Preparation of solid lipid nanoparticles (Gem-SLNs)

Gem loaded solid lipid nanoparticles were prepared by double emulsion solvent evaporation method. Gem was dissolved in DI water (W1) while soy lecithin and GMS were dissolved in dichloromethane (O). Aqueous phase (W1) was added to organic phase (O) slowly and emulsified with probe sonication for 1 minute (30% amplitude, 25 °C and 5 s lapse time) to form W1/O primary emulsion. This primary emulsion was further added slowly to the aqueous phase containing F-127 (W2) and re-emulsified using probe sonication for 3 minutes (30% amplitude, 25 °C and 5 s lapse time) to form W1/O/W2 secondary emulsion. Afterwards, organic solvent was removed under reduced pressure on rotary evaporator. The obtained SLNs were isolated by centrifugation at 18 000 rpm for 30 minutes at 4 °C and unentrapped drug was removed by repeated washings with DI water. The SLN pellet was suspended in DI water under sonication and final volume was adjusted to 10 mL.
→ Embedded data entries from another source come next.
-- ==== Sys2Proof/Tests/Slice0.lean ====
section
/-! SUPPORT. The model's own tests: the WellFormed smoke tests, the words and values of spec/95_test_vectors.md, the
placing of a word for the next step, and a witness for every obligation that has hypotheses. Every expected value is one
the spec writes out (section 2 of that file, named before each group) or a hand calculation from the rule named. -/

namespace Sys2Proof.Tests

open Sys2Proof Sys2Proof.Machine

/-! ### Helpers: small states -/

/-- A register file with a few registers set. -/
def regs : List (RegAddr × Word) → RegFile
  | [] => Vector.replicate 32 0#32
  | (r, v) :: l => writeReg (regs l) true r v

/-- A memory with a few words set. -/
def words : List (Nat × Word) → Memory
  | [] => []
  | (i, v) :: l => writeWord (words l) i v

/-- The word `w`, fetched from address `pc`, is in ID; bubbles elsewhere. -/
def ready (w pc : Word) (x : List (RegAddr × Word)) (dm : List (Nat × Word)) : State :=
  { State.reset with
    pc := pc + 4#32, x := regs x, ifid := ⟨pc, w⟩, imem := words [(wordIndex pc, w)], dmem := words dm }

/-- The architectural state after one step. -/
def archAfter (s : State) : Option Arch :=
  match step s with
  | .next t => some t.arch
  | _ => none

/-- Register `r` after one step. -/
def regAfter (s : State) (r : RegAddr) : Option Word := (archAfter s).map fun a => a.reg r

/-- The address of the next instruction after one step. -/
def pcAfter (s : State) : Option Word := (archAfter s).map fun a => a.pc

/-- Data word `i` after one step. -/
def wordAfter (s : State) (i : Nat) : Option Word := (archAfter s).map fun a => readWord a.dmem i

/-- The next state, where there is one. -/
def nextOf (s : State) : State :=
  match step s with
  | .next t => t
  | _ => s

/-- The step has a next state. -/
def goes (s : State) : Bool :=
  match step s with
  | .next _ => true
  | _ => false

theorem step_nextOf {s : State} (h : goes s = true) : step s = .next (nextOf s) := by
  unfold goes at h
  unfold nextOf
  split at h
  · rename_i hs
    rw [hs]
  · cases h

/-- The list of out-of-range accesses of a faulting step. -/
def faultOf (s : State) : Option (List Access) :=
  match step s with
  | .fault (.outOfRange l) => some l
  | _ => none

theorem step_faultOf {s : State} {l : List Access} (h : faultOf s = some l) : step s = .fault (.outOfRange l) := by
  unfold faultOf at h
  split at h
  · rename_i hs
    cases h
    exact hs
  · cases h

/-- The invariant as a computation. -/
def invCheck (s : State) : Bool :=
  decide (s.params.imemWords < 2 ^ 30) && decide s.imem.wf && decide s.dmem.wf && decide (s.imem.within s.params.imemWords) &&
  decide (s.dmem.within s.params.dmemWords) && decide (storedReg s.x 0#5 = 0#32) &&
  decide (s.idex.rs1 = 0#5 → s.idex.rs1Data = 0#32) && decide (s.idex.rs2 = 0#5 → s.idex.rs2Data = 0#32) &&
  decide (s.idex.ctrl ∈ decoderBundles) && decide (s.exmem.ctrl ∈ decoderBundles) &&
  decide (s.memwb.ctrl ∈ decoderBundles) &&
  decide (s.ifid = IfId.bubble ∨
    (wordIndex s.ifid.pc < s.params.imemWords ∧ s.ifid.inst = imemRead s.imem s.ifid.pc ∧ s.pc = s.ifid.pc + 4#32))

theorem inv_of_check {s : State} (h : invCheck s = true) : s.Inv := by
  simp only [invCheck, Bool.and_eq_true, decide_eq_true_eq] at h
  obtain ⟨⟨⟨⟨⟨⟨⟨⟨⟨⟨⟨h0, h1⟩, h2⟩, h3⟩, h4⟩, h5⟩, h6⟩, h7⟩, h8⟩, h9⟩, h10⟩, h11⟩ := h
  exact ⟨h0, h1, h2, h3, h4, h5, h6, h7, h8, h9, h10, h11⟩

/-- `Issues` as a computation. -/
def issuesCheck (i : Instr) (s : State) : Bool :=
  invCheck s && decide (decodeWord s.ifid.inst = .ok i) && decide s.Accessible && !s.loadUse && !s.taken

theorem issues_of_check {i : Instr} {s : State} (h : issuesCheck i s = true) : Issues i s := by
  simp only [issuesCheck, Bool.and_eq_true, decide_eq_true_eq, Bool.not_eq_true'] at h
  obtain ⟨⟨⟨⟨h1, h2⟩, h3⟩, h4⟩, h5⟩ := h
  exact ⟨inv_of_check h1, h2, h3, h4, h5⟩

/-! ### WellFormed: one ill-formed term for each check -/

theorem test_illFormed_oddBranchOffset : (Instr.beq 1 2 3#13).illFormed = some .oddOffset := by decide
theorem test_illFormed_oddJumpOffset : (Instr.jal 1 0x100001#21).illFormed = some .oddOffset := by decide
theorem test_illFormed_srliWithBit30 : (Instr.srli 1 2 0b0100000#7 4).illFormed = some .srliWithBit30 := by decide
theorem test_illFormed_sraiWithoutBit30 : (Instr.srai 1 2 0b1011111#7 4).illFormed = some .sraiWithoutBit30 := by decide

/-! ### Decoding: words of section 2.1, and one word for every other row (R82, R90, R94 to R96) -/

theorem test_decode_add : decodeWord 0x003100B3#32 = .ok (.add 1 2 3) := by decide
theorem test_decode_sub : decodeWord 0x403100B3#32 = .ok (.sub 1 2 3) := by decide
theorem test_decode_sll : decodeWord 0x003110B3#32 = .ok (.sll 1 2 3) := by decide
theorem test_decode_slt : decodeWord 0x003120B3#32 = .ok (.slt 1 2 3) := by decide
theorem test_decode_xor : decodeWord 0x003140B3#32 = .ok (.xor 1 2 3) := by decide
theorem test_decode_srl : decodeWord 0x003150B3#32 = .ok (.srl 1 2 3) := by decide
theorem test_decode_sra : decodeWord 0x403150B3#32 = .ok (.sra 1 2 3) := by decide
theorem test_decode_or : decodeWord 0x003160B3#32 = .ok (.or 1 2 3) := by decide
theorem test_decode_and : decodeWord 0x003170B3#32 = .ok (.and 1 2 3) := by decide
theorem test_decode_addi : decodeWord 0xFFF10093#32 = .ok (.addi 1 2 0xFFF#12) := by decide
theorem test_decode_slti : decodeWord 0xFFF12093#32 = .ok (.slti 1 2 0xFFF#12) := by decide
theorem test_decode_slli : decodeWord 0x41F11093#32 = .ok (.slli 1 2 0b0100000#7 31) := by decide
theorem test_decode_srli : decodeWord 0x00415093#32 = .ok (.srli 1 2 0#7 4) := by decide
theorem test_decode_srai : decodeWord 0xC0415093#32 = .ok (.srai 1 2 0b1100000#7 4) := by decide
theorem test_decode_lw : decodeWord 0x00812083#32 = .ok (.lw 1 2 8#12) := by decide
theorem test_decode_lb_as_lw : decodeWord 0x00010083#32 = .ok (.lw 1 2 0#12) := by decide
theorem test_decode_sw : decodeWord 0xFE312E23#32 = .ok (.sw 3 2 0xFFC#12) := by decide
theorem test_decode_sb_as_sw : decodeWord 0x00310023#32 = .ok (.sw 3 2 0#12) := by decide
theorem test_decode_beq : decodeWord 0x80000063#32 = .ok (.beq 0 0 0x1000#13) := by decide
theorem test_decode_bne : decodeWord 0xFE209EE3#32 = .ok (.bne 1 2 0x1FFC#13) := by decide
theorem test_decode_blt : decodeWord 0xFE20CCE3#32 = .ok (.blt 1 2 0x1FF8#13) := by decide
theorem test_decode_bge : decodeWord 0xFE20DCE3#32 = .ok (.bge 1 2 0x1FF8#13) := by decide
theorem test_decode_jal : decodeWord 0x80000EEF#32 = .ok (.jal 29 0x100000#21) := by decide
theorem test_decode_jal_forward : decodeWord 0x7FFFF06F#32 = .ok (.jal 0 0x0FFFFE#21) := by decide
theorem test_decode_jalr : decodeWord 0x005100E7#32 = .ok (.jalr 1 2 5#12) := by decide
theorem test_decode_jalr_funct3 : decodeWord 0x005150E7#32 = .ok (.jalr 1 2 5#12) := by decide
theorem test_decode_lui : decodeWord 0x123452B7#32 = .ok (.lui 5 0x12345#20) := by decide
theorem test_decode_auipc : decodeWord 0x00001297#32 = .ok (.auipc 5 1#20) := by decide
theorem test_decode_mul_as_add : decodeWord 0x023100B3#32 = .ok (.add 1 2 3) := by decide
theorem test_decode_sltu : decodeWord 0x003130B3#32 = .error (.unsupportedFunct3 opRType 0b011#3) := by decide
theorem test_decode_xori : decodeWord 0xFFF14093#32 = .error (.unsupportedFunct3 opIAlu 0b100#3) := by decide
theorem test_decode_bltu : decodeWord 0x0020E463#32 = .error (.unsupportedFunct3 opBranch 0b110#3) := by decide
theorem test_decode_zeroWord : decodeWord 0#32 = .error (.unrecognisedOpcode 0#7) := by decide
theorem test_decode_truncated : decodeBytes [0x33#8, 0#8, 0x31#8] = .error .truncated := by decide
/-- The bytes of 0x403100B3, least significant first. -/
theorem test_decode_bytes :
    decodeBytes [0xB3#8, 0x00#8, 0x31#8, 0x40#8, 0x13#8] = .ok (.sub 1 2 3, [0x13#8]) := by decide
theorem test_encode_sw : encode (.sw 3 2 0xFFC#12) = 0xFE312E23#32 := by decide
theorem test_encode_beq : encode (.beq 0 0 0x0FFE#13) = 0x7E000FE3#32 := by decide
theorem test_encode_jal : encode (.jal 0 0x1FFFF8#21) = 0xFF9FF06F#32 := by decide
/-- Control bits, immediate and raw fields of `sw x3, -4(x2)` in section 2.1: rd is extracted as 28. -/
theorem test_signals_sw :
    decodeSignals 0xFE312E23#32 =
      ⟨{ memWrite := true, aluSrcImmediate := true, aluOp := .add }, 2, 3, 28, 0xFFFFFFFC#32⟩ := by decide
theorem test_signals_lw :
    decodeSignals 0x00812083#32 =
      ⟨{ regWrite := true, memRead := true, aluSrcImmediate := true, memToReg := true, aluOp := .add }, 2, 8, 1, 8#32⟩ := by
  decide
theorem test_signals_jal :
    decodeSignals 0xFF9FF06F#32 = ⟨{ regWrite := true, jump := true, aluOp := .jal }, 31, 25, 0, 0xFFFFFFF8#32⟩ := by
  decide

/-! ### Placing a word for the next step -/

/-- Every row of the table: the decoder gives the row's instruction. -/
theorem test_decodeTableWord :
    ∀ row ∈ opcodeTable, (decodeTableWord 32 row.pattern.toNat).map Instr.mnemonic = some row.mnemonic := by decide
/-- Every row of the table runs as the first instruction after reset. -/
theorem test_withFetchWord_runs :
    ∀ row ∈ opcodeTable, goes (State.reset.withFetchWord 32 row.pattern.toNat) = true := by decide
theorem test_withFetchWord_fetched :
    (State.reset.withFetchWord 32 0x00500093).ifid = ⟨0#32, 0x00500093#32⟩ := by decide

/-! ### Results: the values of sections 2.2 to 2.8 -/

/-- `op x1, x2, x3` on two operand values. -/
def rr (w a b : Word) : Option Word := regAfter (ready w 0#32 [(2, a), (3, b)] []) 1

/-- `op x1, x2, imm` on an operand value. -/
def ri (w a : Word) : Option Word := regAfter (ready w 0#32 [(2, a)] []) 1

theorem test_add_signedOverflow : rr 0x003100B3#32 0x7FFFFFFF#32 0x00000001#32 = some 0x80000000#32 := by decide
theorem test_add_carryDiscarded : rr 0x003100B3#32 0xFFFFFFFF#32 0x00000001#32 = some 0x00000000#32 := by decide
theorem test_sub_borrowWraps : rr 0x403100B3#32 0x00000000#32 0x00000001#32 = some 0xFFFFFFFF#32 := by decide
theorem test_sub_signedOverflow : rr 0x403100B3#32 0x80000000#32 0x00000001#32 = some 0x7FFFFFFF#32 := by decide
theorem test_sll_by31 : rr 0x003110B3#32 0x00000001#32 0x0000001F#32 = some 0x80000000#32 := by decide
theorem test_sll_lowFiveBits : rr 0x003110B3#32 0xFFFFFFFF#32 0x00000024#32 = some 0xFFFFFFF0#32 := by decide
theorem test_slt_negative : rr 0x003120B3#32 0xFFFFFFFF#32 0x00000000#32 = some 0x00000001#32 := by decide
theorem test_slt_maxMin : rr 0x003120B3#32 0x7FFFFFFF#32 0x80000000#32 = some 0x00000000#32 := by decide
theorem test_xor : rr 0x003140B3#32 0xF0F0F0F0#32 0xFFFF0000#32 = some 0x0F0FF0F0#32 := by decide
theorem test_srl_by33 : rr 0x003150B3#32 0x80000000#32 0x00000021#32 = some 0x40000000#32 := by decide
theorem test_sra_signFill : rr 0x403150B3#32 0x80000000#32 0x00000004#32 = some 0xF8000000#32 := by decide
theorem test_sra_lowFiveBits : rr 0x403150B3#32 0xFFFFFFFF#32 0xFFFFFFE1#32 = some 0xFFFFFFFF#32 := by decide
theorem test_or : rr 0x003160B3#32 0xF0F00000#32 0x0F0F00FF#32 = some 0xFFFF00FF#32 := by decide
theorem test_and : rr 0x003170B3#32 0xF0F0FFFF#32 0x0FF0F00F#32 = some 0x00F0F00F#32 := by decide
theorem test_addi_minusOne : ri 0xFFF10093#32 0x00000000#32 = some 0xFFFFFFFF#32 := by decide
theorem test_addi_wraps : ri 0x7FF10093#32 0x7FFFFFFF#32 = some 0x800007FE#32 := by decide
theorem test_slti_signed : ri 0xFFF12093#32 0x80000000#32 = some 0x00000001#32 := by decide
theorem test_slti_equal : ri 0xFFF12093#32 0xFFFFFFFF#32 = some 0x00000000#32 := by decide
theorem test_slli_by31 : ri 0x01F11093#32 0x00000003#32 = some 0x80000000#32 := by decide
theorem test_slli_bit30Ignored : ri 0x41F11093#32 0x00000001#32 = some 0x80000000#32 := by decide
theorem test_srli_zeroFill : ri 0x00415093#32 0x80000000#32 = some 0x08000000#32 := by decide
theorem test_srai_signFill : ri 0x40415093#32 0x80000000#32 = some 0xF8000000#32 := by decide
theorem test_srai_bit31Ignored : ri 0xC0415093#32 0x80000000#32 = some 0xF8000000#32 := by decide
theorem test_lw_negativeOffset :
    regAfter (ready 0xFFC12083#32 0#32 [(2, 0x10#32)] [(3, 0x11#32)]) 1 = some 0x11#32 := by decide
theorem test_lw_misaligned : regAfter (ready 0x00502103#32 0#32 [] [(1, 0x123#32)]) 2 = some 0x123#32 := by decide
theorem test_sw_negativeOffset :
    wordAfter (ready 0xFE312E23#32 0#32 [(2, 0x10#32), (3, 0x55#32)] []) 3 = some 0x55#32 := by decide
theorem test_sw_misaligned : wordAfter (ready 0x001023A3#32 0#32 [(1, 0x123#32)] []) 1 = some 0x123#32 := by decide

/-- `op x1, x2, -8` at 0x100 on two operand values: the next pc. -/
def br (w a b : Word) : Option Word := pcAfter (ready w 0x100#32 [(1, a), (2, b)] [])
Preparation of solid lipid polymer hybrid nanoparticles (Gem-SLPHNs)

Gem-SLPHNs were prepared by same procedure as that of Gem-SLNs with minor modifications. Typically, gemcitabine (10 mg) and PVCL (100 mg) were dissolved in DI water (W1). Soy lecithin (100 mg) and GMS (150 mg) were dissolved in DCM (O). Aqueous phase (W1) was added slowly to the organic phase (O) and sonicated on probe sonicator for 1 minute at 30% amplitude and 25 °C with 5 s laps time. Obtained W1/O primary emulsion was added slowly to the aqueous phase containing F-127 (W2) and probe sonicated for 3 minutes at 30% amplitude and 25 °C with 5 s lapse time to obtain W1/O/W2 double emulsion. DCM was evaporated under reduced pressure on rotary evaporator and SLNs were separated by centrifugation at 18 000 rpm for 30 minutes at 4 °C. SLN pellet was suspended in DI water under bath sonication and volume was adjusted to 10 mL.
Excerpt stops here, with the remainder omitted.